■ **Material for this task**:
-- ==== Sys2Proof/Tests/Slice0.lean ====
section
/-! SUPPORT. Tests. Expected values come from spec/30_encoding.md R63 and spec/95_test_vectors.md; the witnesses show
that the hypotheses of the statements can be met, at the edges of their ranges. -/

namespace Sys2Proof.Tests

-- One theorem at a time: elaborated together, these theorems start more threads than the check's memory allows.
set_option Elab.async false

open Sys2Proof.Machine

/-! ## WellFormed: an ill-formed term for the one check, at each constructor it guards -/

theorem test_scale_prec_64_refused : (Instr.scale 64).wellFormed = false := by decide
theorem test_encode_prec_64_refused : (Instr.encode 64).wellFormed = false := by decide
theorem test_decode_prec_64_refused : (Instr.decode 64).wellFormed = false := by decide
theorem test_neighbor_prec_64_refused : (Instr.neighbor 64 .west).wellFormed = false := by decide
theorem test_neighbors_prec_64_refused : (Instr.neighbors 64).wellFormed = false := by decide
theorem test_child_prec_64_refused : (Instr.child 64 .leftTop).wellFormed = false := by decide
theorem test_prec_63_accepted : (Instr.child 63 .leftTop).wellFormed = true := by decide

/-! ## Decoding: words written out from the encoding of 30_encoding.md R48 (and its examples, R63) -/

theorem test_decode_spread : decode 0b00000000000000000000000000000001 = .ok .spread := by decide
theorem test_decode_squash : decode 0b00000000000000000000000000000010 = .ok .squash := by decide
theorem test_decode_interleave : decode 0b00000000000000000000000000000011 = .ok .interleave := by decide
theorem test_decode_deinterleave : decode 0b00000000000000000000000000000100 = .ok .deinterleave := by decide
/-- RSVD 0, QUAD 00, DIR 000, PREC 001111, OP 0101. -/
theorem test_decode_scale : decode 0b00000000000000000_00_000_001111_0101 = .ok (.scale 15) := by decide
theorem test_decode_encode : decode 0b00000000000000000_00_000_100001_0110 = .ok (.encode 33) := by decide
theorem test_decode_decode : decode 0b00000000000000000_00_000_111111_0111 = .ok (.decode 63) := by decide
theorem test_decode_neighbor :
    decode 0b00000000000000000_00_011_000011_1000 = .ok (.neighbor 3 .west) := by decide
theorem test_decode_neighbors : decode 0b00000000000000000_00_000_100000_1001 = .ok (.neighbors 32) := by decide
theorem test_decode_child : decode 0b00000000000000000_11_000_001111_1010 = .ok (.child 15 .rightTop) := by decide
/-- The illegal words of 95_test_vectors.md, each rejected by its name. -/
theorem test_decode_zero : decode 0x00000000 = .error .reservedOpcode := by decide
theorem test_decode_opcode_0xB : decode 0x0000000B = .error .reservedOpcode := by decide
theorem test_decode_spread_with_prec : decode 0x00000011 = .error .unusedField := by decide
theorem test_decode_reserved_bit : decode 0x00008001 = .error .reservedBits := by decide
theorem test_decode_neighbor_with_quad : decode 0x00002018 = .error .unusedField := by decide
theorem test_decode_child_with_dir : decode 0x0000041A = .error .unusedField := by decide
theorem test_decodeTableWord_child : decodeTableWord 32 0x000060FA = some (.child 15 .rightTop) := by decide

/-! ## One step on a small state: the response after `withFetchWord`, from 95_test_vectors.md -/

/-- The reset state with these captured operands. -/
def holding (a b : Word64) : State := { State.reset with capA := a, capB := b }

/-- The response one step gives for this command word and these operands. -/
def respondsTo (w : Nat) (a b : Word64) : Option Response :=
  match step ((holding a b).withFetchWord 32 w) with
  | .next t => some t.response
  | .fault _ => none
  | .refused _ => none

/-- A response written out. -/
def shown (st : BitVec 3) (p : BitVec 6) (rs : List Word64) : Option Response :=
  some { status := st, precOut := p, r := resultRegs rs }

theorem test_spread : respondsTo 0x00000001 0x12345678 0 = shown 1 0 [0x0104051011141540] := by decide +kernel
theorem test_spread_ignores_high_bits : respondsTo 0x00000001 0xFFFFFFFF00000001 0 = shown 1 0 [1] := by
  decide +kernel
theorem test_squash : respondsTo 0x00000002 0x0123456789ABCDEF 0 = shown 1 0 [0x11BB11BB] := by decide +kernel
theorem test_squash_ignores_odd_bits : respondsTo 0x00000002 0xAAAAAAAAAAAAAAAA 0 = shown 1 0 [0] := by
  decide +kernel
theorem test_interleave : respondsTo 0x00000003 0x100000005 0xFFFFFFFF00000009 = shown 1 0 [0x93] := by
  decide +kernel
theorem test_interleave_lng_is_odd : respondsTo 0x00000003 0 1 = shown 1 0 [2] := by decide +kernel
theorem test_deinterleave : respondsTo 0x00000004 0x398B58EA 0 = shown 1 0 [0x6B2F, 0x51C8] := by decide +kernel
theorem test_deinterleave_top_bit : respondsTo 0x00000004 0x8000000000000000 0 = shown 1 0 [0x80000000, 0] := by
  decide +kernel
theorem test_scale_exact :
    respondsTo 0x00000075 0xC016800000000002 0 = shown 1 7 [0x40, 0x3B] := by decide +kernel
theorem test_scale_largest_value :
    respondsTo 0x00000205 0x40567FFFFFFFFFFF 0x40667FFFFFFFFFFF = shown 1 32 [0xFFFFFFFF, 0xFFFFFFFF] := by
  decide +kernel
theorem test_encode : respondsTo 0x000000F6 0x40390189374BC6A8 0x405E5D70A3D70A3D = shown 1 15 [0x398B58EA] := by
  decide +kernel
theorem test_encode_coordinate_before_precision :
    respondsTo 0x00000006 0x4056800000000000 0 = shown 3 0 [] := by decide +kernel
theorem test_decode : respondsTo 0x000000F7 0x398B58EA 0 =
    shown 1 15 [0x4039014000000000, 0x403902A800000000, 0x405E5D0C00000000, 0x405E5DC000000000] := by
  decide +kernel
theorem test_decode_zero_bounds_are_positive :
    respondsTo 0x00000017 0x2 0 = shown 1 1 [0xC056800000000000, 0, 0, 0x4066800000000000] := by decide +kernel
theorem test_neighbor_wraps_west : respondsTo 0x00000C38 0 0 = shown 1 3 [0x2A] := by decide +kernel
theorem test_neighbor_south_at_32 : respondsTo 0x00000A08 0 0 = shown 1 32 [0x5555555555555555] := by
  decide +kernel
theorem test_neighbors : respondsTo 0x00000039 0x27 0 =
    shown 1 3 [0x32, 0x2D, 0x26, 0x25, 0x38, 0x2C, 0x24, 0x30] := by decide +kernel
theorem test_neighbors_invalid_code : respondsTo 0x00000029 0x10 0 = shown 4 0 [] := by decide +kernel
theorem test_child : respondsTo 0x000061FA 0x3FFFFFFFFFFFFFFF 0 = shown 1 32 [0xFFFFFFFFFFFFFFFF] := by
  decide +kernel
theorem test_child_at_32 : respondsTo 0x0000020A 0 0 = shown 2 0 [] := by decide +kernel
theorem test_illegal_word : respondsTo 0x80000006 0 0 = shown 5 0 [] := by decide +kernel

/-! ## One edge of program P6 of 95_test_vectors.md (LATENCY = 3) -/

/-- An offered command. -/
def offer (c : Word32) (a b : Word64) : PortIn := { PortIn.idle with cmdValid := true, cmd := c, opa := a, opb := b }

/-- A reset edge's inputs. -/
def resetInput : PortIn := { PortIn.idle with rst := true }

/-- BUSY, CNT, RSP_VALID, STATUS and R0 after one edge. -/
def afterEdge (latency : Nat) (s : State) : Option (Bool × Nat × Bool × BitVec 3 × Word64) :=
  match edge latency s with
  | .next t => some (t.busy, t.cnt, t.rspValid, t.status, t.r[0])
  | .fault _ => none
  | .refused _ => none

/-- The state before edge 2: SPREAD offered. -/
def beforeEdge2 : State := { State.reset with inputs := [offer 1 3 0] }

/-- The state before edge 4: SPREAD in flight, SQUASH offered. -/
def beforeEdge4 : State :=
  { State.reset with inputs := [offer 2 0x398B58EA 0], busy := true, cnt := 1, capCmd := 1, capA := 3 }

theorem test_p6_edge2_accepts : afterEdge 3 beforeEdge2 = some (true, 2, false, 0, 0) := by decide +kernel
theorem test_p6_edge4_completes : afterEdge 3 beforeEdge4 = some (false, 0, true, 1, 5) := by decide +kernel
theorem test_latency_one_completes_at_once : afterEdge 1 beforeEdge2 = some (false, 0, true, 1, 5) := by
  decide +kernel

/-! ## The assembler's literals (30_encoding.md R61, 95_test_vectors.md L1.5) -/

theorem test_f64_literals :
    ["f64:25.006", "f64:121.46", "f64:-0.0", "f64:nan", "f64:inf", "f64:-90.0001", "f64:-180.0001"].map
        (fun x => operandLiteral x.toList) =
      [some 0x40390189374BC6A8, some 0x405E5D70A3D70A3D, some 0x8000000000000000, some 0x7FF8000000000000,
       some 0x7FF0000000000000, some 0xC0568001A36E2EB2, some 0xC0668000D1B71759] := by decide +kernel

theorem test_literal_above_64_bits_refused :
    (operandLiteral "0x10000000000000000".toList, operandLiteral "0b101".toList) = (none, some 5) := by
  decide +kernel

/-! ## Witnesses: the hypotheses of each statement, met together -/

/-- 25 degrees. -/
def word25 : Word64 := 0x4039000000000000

■ **Work request**:
Could you reproduce, exactly, every line above from the line with "respondsTo 0x00000205 0x40567FFFFFFFFFFF" to the line with "t.rspValid, t.status, t.r[0])", and no other line? Both ends count.

■ **Answer to the exercise**:
    respondsTo 0x00000205 0x40567FFFFFFFFFFF 0x40667FFFFFFFFFFF = shown 1 32 [0xFFFFFFFF, 0xFFFFFFFF] := by
  decide +kernel
theorem test_encode : respondsTo 0x000000F6 0x40390189374BC6A8 0x405E5D70A3D70A3D = shown 1 15 [0x398B58EA] := by
  decide +kernel
theorem test_encode_coordinate_before_precision :
    respondsTo 0x00000006 0x4056800000000000 0 = shown 3 0 [] := by decide +kernel
theorem test_decode : respondsTo 0x000000F7 0x398B58EA 0 =
    shown 1 15 [0x4039014000000000, 0x403902A800000000, 0x405E5D0C00000000, 0x405E5DC000000000] := by
  decide +kernel
theorem test_decode_zero_bounds_are_positive :
    respondsTo 0x00000017 0x2 0 = shown 1 1 [0xC056800000000000, 0, 0, 0x4066800000000000] := by decide +kernel
theorem test_neighbor_wraps_west : respondsTo 0x00000C38 0 0 = shown 1 3 [0x2A] := by decide +kernel
theorem test_neighbor_south_at_32 : respondsTo 0x00000A08 0 0 = shown 1 32 [0x5555555555555555] := by
  decide +kernel
theorem test_neighbors : respondsTo 0x00000039 0x27 0 =
    shown 1 3 [0x32, 0x2D, 0x26, 0x25, 0x38, 0x2C, 0x24, 0x30] := by decide +kernel
theorem test_neighbors_invalid_code : respondsTo 0x00000029 0x10 0 = shown 4 0 [] := by decide +kernel
theorem test_child : respondsTo 0x000061FA 0x3FFFFFFFFFFFFFFF 0 = shown 1 32 [0xFFFFFFFFFFFFFFFF] := by
  decide +kernel
theorem test_child_at_32 : respondsTo 0x0000020A 0 0 = shown 2 0 [] := by decide +kernel
theorem test_illegal_word : respondsTo 0x80000006 0 0 = shown 5 0 [] := by decide +kernel

/-! ## One edge of program P6 of 95_test_vectors.md (LATENCY = 3) -/

/-- An offered command. -/
def offer (c : Word32) (a b : Word64) : PortIn := { PortIn.idle with cmdValid := true, cmd := c, opa := a, opb := b }

/-- A reset edge's inputs. -/
def resetInput : PortIn := { PortIn.idle with rst := true }

/-- BUSY, CNT, RSP_VALID, STATUS and R0 after one edge. -/
def afterEdge (latency : Nat) (s : State) : Option (Bool × Nat × Bool × BitVec 3 × Word64) :=
  match edge latency s with
  | .next t => some (t.busy, t.cnt, t.rspValid, t.status, t.r[0])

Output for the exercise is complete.